Human immunodeficiency virus (HIV-I) with Kaposi sarcoma, non-Hodgkin lymphoma [15], and multiple non-AIDS defining malignancies [217]. (See "HIV infection and malignancy: Epidemiology and pathogenesis".)
Human herpes virus 8 (HHV-8) with Kaposi sarcoma and primary effusion lymphoma [218,219]. (See "Virology, epidemiology, and transmission of human herpesvirus 8 infection".)
Epstein-Barr virus (EBV) with Burkitt lymphoma [218]. (See "Pathobiology of Burkitt lymphoma".)

The majority of these viruses are spread through contact with infected blood or body fluids, thus offering opportunities for prevention. Vaccinations for HBV and HPV are particularly promising. (See "Prevention of sexually transmitted infections" and "Hepatitis B virus vaccination" and "Adolescent sexuality", section on 'STIs and HIV'.)

Strategies to prevent transmission through infected blood and blood products must also be implemented. Examples include use of sterile disposable needles for a single patient in healthcare settings, needle exchange programs, regulation of tattooing, continued screening of blood, organ, and semen donors, and the development of artificial blood products.

For some viruses, interventions are available to prevent or delay progression to cancer after infection.

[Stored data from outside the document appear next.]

-- ==== Sys2Proof/Machine/CarrierPll.lean ====
section
/-! DEFINITION. CarrierPLL with AGC: Track, step by step (41 R500). Each step reads the registers as the earlier
steps of the same sample left them. -/

namespace Sys2Proof.Machine

/-- (X * GAIN_TABLE[g]) >> GAIN_SHIFT (41 R502). -/
def agcScale (c : Config) (x : Int) (g : Nat) : Int :=
  asr (x * ((c.gain g).toNat : Int)) c.gainShift

/-- The overflow loop of step 1: the scaled sample and the gain index it ends with (41 R502, R503).
DEDUCED (log entry 4): `fuel` = GAIN_INDEX + 1 turns are enough, by 41 R504. -/
def agcLoop (c : Config) (x : Int) : (fuel : Nat) → (g : Nat) → Int × Nat
  | 0, g => (sat16 (agcScale c x g), g)
  | fuel + 1, g =>
    if Fits16 (agcScale c x g) then (agcScale c x g, g)
    else if g = 0 then (sat16 (agcScale c x g), g)
    else agcLoop c x fuel (g - c.agcOvfDec)

/-- Step 1: the AGC pre-scale (41 R501 to R504). -/
def agcPrescale (c : Config) (x : Int) (p : Pll) : Int × Pll :=
  if c.agcEnable then
    let r := agcLoop c x (p.gainIndex.toNat + 1) p.gainIndex.toNat
    (r.1, { p with gainIndex := BitVec.ofNat 8 r.2 })
  else (x, p)

/-- (PHASE + ETA0 + ETA) mod M (41 R505). -/
def nextPhase (c : Config) (p : Pll) : Nat :=
  (((p.phase.toNat : Int) + c.eta0 + p.eta.toInt) % (c.phaseMod : Int)).toNat

/-- (CYCLE + 1) mod N (41 R506). -/
def nextCycle (c : Config) (p : Pll) : Nat := (p.cycle.toNat + 1) % c.cyclesPerBit

/-- The wrap condition: new phase ≤ old phase (41 R506). -/
def phaseWraps (c : Config) (p : Pll) : Bool := decide (nextPhase c p ≤ p.phase.toNat)

/-- bitWrap: a wrap after which CYCLE = 0 (41 R506). -/
def bitWraps (c : Config) (p : Pll) : Bool := phaseWraps c p && decide (nextCycle c p = 0)

/-- Step 2: oscillator phase and cycle counter (41 R505, R506). -/
def phaseUpdate (c : Config) (p : Pll) : Pll :=
  { p with
    phase := BitVec.ofNat 32 (nextPhase c p)
    cycle := if phaseWraps c p then BitVec.ofNat 8 (nextCycle c p) else p.cycle }

/-- The table index idx = PHASE >> 10 (41 R508). -/
def sineIndex (p : Pll) : Nat := p.phase.toNat / 2 ^ phaseFracBits

/-- cosRef = SINE_TABLE[idx] (41 R508). -/
def cosRef (c : Config) (p : Pll) : Int := c.sine (sineIndex p)

/-- sinRef = SINE_TABLE[(idx + Q) mod L] (41 R508). -/
def sinRef (c : Config) (p : Pll) : Int := c.sine ((sineIndex p + c.quarterLen) % c.sineLen)

/-- The entry of a delay line that the new product replaces (41 R510). -/
def evicted (dl : List (BitVec 32)) (k : Nat) : Int := (dl[k]?.getD 0).toInt

/-- The running sum after one product enters the window (41 R510). -/
def slideSum (sum : BitVec 48) (dl : List (BitVec 32)) (k : Nat) (prod : Int) : BitVec 48 :=
  BitVec.ofInt 48 (sum.toInt - evicted dl k + prod)

/-- Steps 3 and 4: quadrature references and sliding correlation (41 R508 to R510). -/
def correlate (c : Config) (xs : Int) (p : Pll) : Pll :=
  let pc := cosRef c p * xs
  let ps := sinRef c p * xs
  let k := p.corrIdx.toNat
  { p with
    phcos := slideSum p.phcos p.corrC k pc
    phsin := slideSum p.phsin p.corrS k ps
    corrC := p.corrC.set k (BitVec.ofInt 32 pc)
    corrS := p.corrS.set k (BitVec.ofInt 32 ps)
    corrIdx := BitVec.ofNat 8 ((k + 1) % c.corrWindow) }

/-- Step 5: PHASE_ERR (41 R511). -/
def phaseError (p : Pll) : Pll :=
  { p with phaseErr := if p.phcos.toInt < 0 then BitVec.ofInt 48 (-p.phsin.toInt) else p.phsin }

/-- PRO_PHASE of step 6 (41 R513). -/
def nextProPhase (c : Config) (p : Pll) : Int := asr (p.phaseErr.toInt * c.kp.toInt) c.kpShift

/-- INT_PHASE of step 6 (41 R513). -/
def nextIntPhase (c : Config) (p : Pll) : Int :=
  clamp (p.intPhase.toInt + asr (p.phaseErr.toInt * c.ki.toInt) c.kiShift)
    (-(c.intLimit : Int)) c.intLimit

/-- Step 6: the loop filter, skipped while PHASE_HOLD = 1 (41 R512, R513). -/
def loopFilter (c : Config) (p : Pll) : Pll :=
  if p.phaseHold then p
  else { p with
    proPhase := BitVec.ofInt 64 (nextProPhase c p)
    intPhase := BitVec.ofInt 32 (nextIntPhase c p)
    eta := BitVec.ofInt 64 (nextProPhase c p + nextIntPhase c p) }

/-- The gain index step 7 moves to (41 R514). -/
def nextGainIndex (c : Config) (p : Pll) : Nat :=
  if p.phcos.toInt.natAbs < c.agcThreshold then min (p.gainIndex.toNat + 1) (c.gainLen - 1)
  else p.gainIndex.toNat - 2

/-- Step 7: AGC feedback, skipped while AGC_HOLD = 1 or the AGC is disabled (41 R501, R514). -/
def agcFeedback (c : Config) (p : Pll) : Pll :=
  if c.agcEnable ∧ p.agcHold = false then { p with gainIndex := BitVec.ofNat 8 (nextGainIndex c p) }
  else p

/-- Track(X): the new registers and bitWrap (41 R500). The value passed to Square is the new PHCOS (41 R515). -/
def track (c : Config) (x : Int) (p : Pll) : Pll × Bool :=
  let a := agcPrescale c x p
  (agcFeedback c (loopFilter c (phaseError (correlate c a.1 (phaseUpdate c a.2)))), bitWraps c a.2)

end Sys2Proof.Machine
end

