-- ==== Sys2Proof/Machine/HostCommands.lean ====
section
/-! DEFINITION. The commands that belong to no single unit: NOP, READ and SAMPLE (40). -/

namespace Sys2Proof.Machine

/-- NOP (40 R404). -/
def execNop (s : State) : Host.Outcome State Fault Refusal :=
  .next (respond 0 s)

/-- READ (40 R405). -/
def execRead (addr : BitVec 16) (s : State) : Host.Outcome State Fault Refusal :=
  .next (match readMap s (unsignedOperand addr) with
    | some v => respond v s
    | none => reject .addr s)

/-- Track's part of SAMPLE: BIT_EVT <- 0, then the new PLL registers (40 R410). -/
def sampleTrack (x : BitVec 16) (s : State) : State :=
  { s with
    pll := (track s.cfg (sampleOperand x) s.pll).1
    rx := { s.rx with bitEvt := false } }

/-- Square's part of SAMPLE: it slices the new PHCOS (40 R410, 41 R515). -/
def sampleSquare (s : State) : State :=
  { s with sq := square s.cfg s.pll.phcos.toInt s.sq }

/-- The whole receive chain of one sample: Track, Square, RxStep (40 R410). -/
def sampleChain (seed : BitVec 11) (x : BitVec 16) (s : State) : State :=
  rxStep (track s.cfg (sampleOperand x) s.pll).2 seed (sampleSquare (sampleTrack x s))

/-- SAMPLE; the response is STATUS after the command (40 R403, R410). -/
def execSample (seed : BitVec 11) (x : BitVec 16) (s : State) : Host.Outcome State Fault Refusal :=
  .next (respond (statusWord (sampleChain seed x s)) (sampleChain seed x s))

end Sys2Proof.Machine
end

A quadrivalent HPV vaccine is recommended for girls and women aged 9 to 26 years of age. Additionally, cervical cancer screening has dramatically reduced the incidence of cervical cancer where screening is widely available [220]. (See "Recommendations for the use of human papillomavirus vaccines" and "Screening for cervical cancer: Rationale and recommendations".)
Retroviral therapy for HIV infection has greatly altered the course of disease and associated cancers. Highly active antiretroviral therapy (HAART) has been shown to reduce the incidence of AIDS-related lymphoma [221]. (See "Selecting antiretroviral regimens for the treatment naive HIV-infected patient".)
Decreasing the hepatitis B viral load by treatment with interferon or nucleoside/tide analogues in patients with chronic hepatitis B infection was associated with a decreased risk for hepatoma [222,223]. (See "Overview of the management of hepatitis B and case examples".)
Excess alcohol use may play a role in cancer development in patients with chronic HBV and HCV infections and should be avoided. Preliminary data suggest that antiviral therapy may reduce the risk of cancer in patients with chronic HCV infections, with reduction of HCV RNA, but the long-term effect of antiviral therapy on cancer risk is not known [224].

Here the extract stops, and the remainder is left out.